# Setting up a 10 gallon Saltwater Tank?



## small fry (Oct 14, 2010)

Hey guys.

There is a possibility that I will be getting 2 clownfish in the very near future. A possibility. If I do get these 2 clownfish (which I do not have alot of information about yet), then I am going to need to move my 2 Damselfish out of my 30 gallon Saltwater tank.

I will not kill the fish no matter how this all goes down. I will either take the Damsels to my LFS (like my original plan), or I will give them to my brother who doesn't have any Saltwater experience. Here is my question. If my brother got these fish from me, he wouid put them in a 10 gallon tank. I am wondering what kind of filtration he would need for the 10 gallon tank for it to be good enough for the Damselfish. Kind of like a minimum setuo.

What do you guys think? I may just take the Damsels to the LFS, or I may not even get the Clownfish to begin with, but I am wanting to know ahead of time.

Thanks guys!

small fry,


----------



## bettababy (Oct 12, 2006)

2 damsels in a 10 gallon tank, if they are very small, would be temporary. Most species of damsels get quite large (3 - 5 inches) at full grown. It would help to know what species of damsels they are??

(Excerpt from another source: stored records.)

-- ==== Sys2Proof/Machine/Router.lean ====
section
/-! DEFINITION. Router: route selection (R100 to R107), switch allocation (R109 to R112), the knock rule (R113 to
R118), ejection and injection at the slots (R97, R149, R301), tile counters (R593 to R598) and hop records
(R608 to R610). -/

namespace Sys2Proof.Machine

/-! ## Access to router parts -/

/-- An output (or the sender of a slot) of tile `t`. -/
def Fab.out (f : Fab) (t p : Nat) : OutPort := (f.tile t).rout.get (fun _ => OutPort.reset) p
/-- Changes an output. -/
def Fab.modOut (f : Fab) (t p : Nat) (g : OutPort → OutPort) : Fab :=
  f.modTile t (fun x => { x with rout := x.rout.set (fun _ => OutPort.reset) p (g (f.out t p)) })
/-- An input VC of tile `t`. -/
def Fab.invc (f : Fab) (t p vc : Nat) : InVC := (f.tile t).rin.get (fun _ => InVC.reset) (16 * p + vc)
/-- Changes an input VC. -/
def Fab.modIn (f : Fab) (t p vc : Nat) (g : InVC → InVC) : Fab :=
  f.modTile t (fun x => { x with rin := x.rin.set (fun _ => InVC.reset) (16 * p + vc) (g (f.invc t p vc)) })
/-- Phits on the way to an input. -/
def Fab.wireOf (f : Fab) (t p : Nat) : List (List (Nat × Flit)) := (f.tile t).wire.get (fun _ => []) p
/-- Replaces the phits on the way to an input. -/
def Fab.setWire (f : Fab) (t p : Nat) (w : List (List (Nat × Flit))) : Fab :=
  f.modTile t (fun x => { x with wire := x.wire.set (fun _ => []) p w })
/-- Puts a phit on the way to an input; an empty phit is not sent. -/
def Fab.sendPhit (f : Fab) (t p : Nat) (ph : List (Nat × Flit)) : Fab :=
  if ph.isEmpty then f else f.setWire t p (f.wireOf t p ++ [ph])

/-- The sender that holds the credits of an input: a neighbour's output, the NI or the slot-1 unit of the tile
(R97). For a seam port there is none: its credits belong to the landing buffer. -/
def creditTo (t p : Nat) : Option (Nat × Nat) :=
  if p = pSlot0 then some (t, sndNi) else if p = pSlot1 then some (t, sndUnit) else neighbour t p

/-- A credit return for a VC starts on its way to a sender (R57). -/
def Fab.creditStart (f : Fab) (t snd vc : Nat) : Fab :=
  f.modTile t (fun x => { x with cret := x.cret.set (fun _ => []) snd (x.cret.get (fun _ => []) snd ++ [vc]) })
/-- A flit has left an input VC: its buffer's credit return starts. -/
def Fab.freeIn (f : Fab) (t p vc : Nat) : Fab :=
  match creditTo t p with
  | some (u, snd) => f.creditStart u snd vc
  | none => f

/-! ## Credits of an output (R97, R99) -/

/-- Whether an output is a seam port. -/
def isSeam (t p : Nat) : Bool := (seamPort t p).isSome
/-- Credits for one VC: whether the output can send a flit of it (R99). -/
def OutPort.has (o : OutPort) (seam : Bool) (vc : Nat) : Bool :=
  if o.owed then false
  else if seam then decide (o.cred.getD vc 0 = 0) || decide (0 < o.pool) else decide (0 < o.cred.getD vc 0)
/-- Sending a flit of a VC (R99). -/
def OutPort.spend (o : OutPort) (seam : Bool) (vc : Nat) : OutPort :=
  if seam then
    { o with pool := if o.cred.getD vc 0 > 0 then o.pool - 1 else o.pool, cred := modAt o.cred vc (· + 1) }
  else { o with cred := modAt o.cred vc (· - 1) }
/-- A credit return of a VC (R57, R99). -/
def OutPort.give (o : OutPort) (seam : Bool) (vc : Nat) : OutPort :=
  if o.owed then o
  else if seam then
    { o with pool := if o.cred.getD vc 0 > 1 then o.pool + 1 else o.pool, cred := modAt o.cred vc (· - 1) }
  else { o with cred := modAt o.cred vc (fun c => min 4 (c + 1)) }
/-- The initial credits (R97). -/
def OutPort.load (o : OutPort) (seam : Bool) : OutPort :=
  { o with owed := false, cred := List.replicate 16 (if seam then 0 else 4), pool := if seam then 80 else 0 }
/-- Whether every credit counter stands at its initial value (R104, R116). -/
def OutPort.full (o : OutPort) (seam : Bool) : Bool :=
  o.owed || o.cred.all (fun c => c == (if seam then 0 else 4))
/-- Free credits of an output: all VCs, and the shared pool of a seam port (R105). -/
def OutPort.free (o : OutPort) (seam : Bool) : Nat :=
  if o.owed then 0
  else if seam then o.pool + (o.cred.filter (· == 0)).length else o.cred.foldl (· + ·) 0
/-- Idle (R104). -/
def OutPort.idle (o : OutPort) (seam : Bool) : Bool := !o.owed && o.full seam && o.awake && !o.sent

/-! ## Route selection -/

/-- Whether a packet at an input VC may only take the escape route (R95, R96). -/
def Fab.pinnedAt (f : Fab) (t vc : Nat) (h : Flit) : Bool :=
  vc % 2 == 1 || isPinned [h] || f.oD (dieOf t) O.ROUTE_MODE == 1

/-- Whether a seam port is removed from candidate sets: its crossing is not NORMAL, or is marked in
CROSSING_AVOID of the router's own side (R103). -/
def Fab.avoided (f : Fab) (t p : Nat) : Bool :=
  match seamPort t p with
  | some (ss, c) => f.routeState ss c != 0 || bit (f.o .seam ss O.CROSSING_AVOID) c
  | none => false

/-- `candidates` of R103. -/
def Fab.candidates (f : Fab) (t dt ds mc : Nat) : List Nat :=
  (productiveAll t dt ds).filter (fun p =>
    connected t p && !(f.out t p).dead && !f.avoided t p && !(f.out t p).held.getD (vcOf mc false) false
      && (f.out t p).has (isSeam t p) (vcOf mc false))

/-- `score` of R105. -/
def Fab.score (f : Fab) (t dt p : Nat) : Int :=
  let o := f.out t p
  (min (o.free (isSeam t p)) 64 : Nat)
    + (if p = pXE ∨ p = pYE then (f.oD (dieOf t) O.EXPRESS_BIAS : Int) else 0)
    - (if o.awake then 0 else (f.oD (dieOf t) O.SLEEP_PENALTY : Int))
    - (match crossingAhead t dt p with
       | some (ss, c) => if f.routeState ss c = 0 then 0 else (f.oD (dieOf t) O.DEGRADE_PENALTY : Int)
       | none => 0)

/-- Rank of an output in a tie: the escape output, then X before Y, then express before mesh (R105). -/
def tieRank (e p : Nat) : Nat :=
  (if p = e then 8 else 0) + (if p = pE ∨ p = pW ∨ p = pXE then 4 else 0) + (if p = pXE ∨ p = pYE then 2 else 0)

/-- The best of the candidates by score and tie rank. -/
def Fab.best (f : Fab) (t dt e : Nat) : List Nat → Option Nat
  | [] => none
  | p :: ps =>
    match f.best t dt e ps with
    | none => some p
    | some q =>
      if f.score t dt q < f.score t dt p ∨ (f.score t dt q = f.score t dt p ∧ tieRank e q < tieRank e p)
      then some p else some q

/-- `select` of R105: output and VC that a waiting head requests. -/
def Fab.select (f : Fab) (t vc : Nat) (h : Flit) : Nat × Nat :=
  let dt := destTile [h]
  let mc := mcOf [h]
  let e := routeEscape t dt (destSlot [h])
  if f.pinnedAt t vc h then (e, vcOf mc true)
  else
    let c := f.candidates t dt (destSlot [h]) mc
    if c.contains e && (f.out t e).idle (isSeam t e) then (e, vcOf mc false)
    else match f.best t dt e c with
      | none => (e, vcOf mc true)
      | some p => (p, vcOf mc false)

/-! ## Hop records (R607 to R611) -/

/-- A hop record's bits without SEQ and DIE (R610). -/
def hopBits (time t kind inp outp : Nat) (esc : Bool) (wait credits header : Nat) : Nat :=
  time + t * 2 ^ 80 + kind * 2 ^ 88 + inp * 2 ^ 90 + outp * 2 ^ 93 + b2n esc * 2 ^ 96
    + (min wait 65535) * 2 ^ 104 + (min credits 255) * 2 ^ 120 + header * 2 ^ 128
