/-- On the acknowledgement of a peer reset, sequence, replay, credits and landing-buffer accounting take their reset
values (R404); the crossing trains once neither side is in reset. -/
def Fab.peerAck (f : Fab) (ss c : Nat) : Fab :=
  let f := f.modX ss c (fun x => { x with
    peerRst := false, txUp := false, rxUp := false, fseq := 0, exp := 0, replay := [], creds := [], nak := false, nakAck := none, resends := 0,
    gen := 0, seen := 0, ackOwed := false, fifo := [], cmds := [], cmdIn := [], air := [] })
  let f := f.modSeamOut ss c (fun o => { o with owed := true, cred := List.replicate 16 0, pool := 0 })
  f.tryTrain ss c

/-- A reset includes a crossing-side (R404, R588): a warm one keeps the equaliser states and the exclusions. -/
def Fab.resetCross (f : Fab) (ss c : Nat) (cold : Bool) : Fab :=
  Fab.pllSettle (ss := ss) <| f.modX ss c (fun x =>
    let y : CrossSide := { CrossSide.reset with inRst := true, peerRst := x.peerRst, los := x.los, lol := x.lol }
    if cold then y
    else { y with eqSaved := x.eqSaved, eq := x.eq, rxExcl := x.rxExcl, txExcl := x.txExcl })

/-- The reset of a crossing-side ends, and the side starts training (R405). -/
def Fab.releaseCross (f : Fab) (ss c : Nat) : Fab :=
  (f.modX ss c (fun x => { x with inRst := false })).tryTrain ss c

/-! ## The sideband (R401) -/

/-- The oldest message on the way to a side on sideband lane 1 goes to `g` where `p` accepts it; other messages wait
for their own commands. -/
def Fab.takeSb (f : Fab) (ss : Nat) (g : Fab → SbMsg → Option Fab) : Fab :=
  match (f.sideOf ss).sb with
  | [] => f
  | m :: rest =>
    match g (f.modSide ss (fun x => { x with sb := rest })) m with
    | some f' => f'
    | none => f

end Sys2Proof.Machine
end

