/-- The units of a die take the values of a mode (R462, R463, R660). -/
def Fab.applyMode (f : Fab) (v d : Nat) : Fab :=
  let m := modeRow v
  let f := (f.setO .inst d O.EXPRESS_BIAS 0 m.bias).setO .inst d O.SLEEP_PENALTY 0 m.penalty
  let f := (sidesOfDie d).foldl (fun f ss =>
    (f.setO .seam ss O.SEAM_SLEEP_IDLE 0 m.sleepIdle).setO .seam ss O.SEAM_DEEP_IDLE 0 m.deepIdle) f
  let f := (tilesOfDie d).foldl (fun f t =>
    (((((f.idleSettle t 0).setO .tile t O.TILE_DEEPEST 0 m.deepest).setO .tile t O.TILE_DOZE_IDLE 0 m.doze).setO .tile t
      O.TILE_NAP_IDLE 0 m.nap).setO .tile t O.TILE_OFF_IDLE 0 m.off).obeyDeepest t) f
  [4 * d, 4 * d + 1, 4 * d + 2, 4 * d + 3].foldl (fun f q =>
    let f := f.setO .quad q O.QPLL_PARK_IDLE 0 m.park
    if m.park = 0 ∨ (f.boot = true ∧ q = 4 * d) then f.relock q else f) f

/-- FABRIC_MODE leaves LATENCY, which has held every seam awake until now (R396). -/
def Fab.endLatency (f : Fab) : Fab :=
  if f.oI O.FABRIC_MODE = 0 then
    (List.range 64).foldl (fun f k => f.modX (k / 8) (k % 8) (fun x => { x with lastFlit := f.sideTime (k / 8) })) f
  else f

/-- A write of FABRIC_MODE (R132, R400, R462, R647, R648, R660): it closes the boot window; a die station that the
broadcast misses has it sent again. -/
def Fab.wFabricMode (f : Fab) (v : Nat) : Fab × Nat :=
  match f.endLatency.wPlain .inst 0 O.FABRIC_MODE 0 v with
  | (g, code) =>
    if code = cDenied then (f, code)
    else
      let up := (List.range 4).filter (fun d => g.bcastUp d)
      let f := up.foldl (fun f d => f.applyMode v d) g
      ({ f with boot := false, modeDue := (List.range 4).filter (fun d => !up.contains d) }, code)

/-- FABRIC_MODE_WRITE (R462). -/
def execFabricModeWrite (who v : Nat) (s : State) : Host.Outcome State Fault Refusal :=
  .next (s.onFab (fun f => Fab.done (f.wFabricMode v) who))

/-- BOOT_DEFAULT_MODE (R647): 1 ms after the reset without a write of FABRIC_MODE, the boot ROM writes DEFAULT_MODE. -/
def execBootDefaultMode (s : State) : Host.Outcome State Fault Refusal :=
  .next (s.onFab (fun f =>
    if f.boot && decide (f.bootAt + ms 1 ≤ (f.run 0).toNat) then (f.wFabricMode f.defaultMode).1 else f))

end Sys2Proof.Machine
end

The other warning is the 10 gallon tank... keeping a saltwater environment stable in 10 gallons is very difficult (and time consuming) and not something I would suggest for a beginner.


----------



## small fry (Oct 14, 2010)

Good points. My brother is pretty responsible when it comes to water changes, but he really don't have any saltwater experience.

Well, the Clowns I was going to get died in the care of the owner. Oh well. I forgot to mention that the Damsels are a Humbug (aka 3 stripe), and a Blue Devil (aka "blue") damselfish. Maybe abit much for someone who doesn't have alot of personal experience. I wouldn't stock a tank more than that, though, if it were me taking care of the fish.

Anyway, if this happends again, I believe I can get my LFS to take them now. I ran in for another visit today, and it seems like I am becoming more and more valued as a customer, as hard as that is to believe. I could go on and on about how much I love my LFS, but for now I will not.

Thank you bettababy for your imput!


----------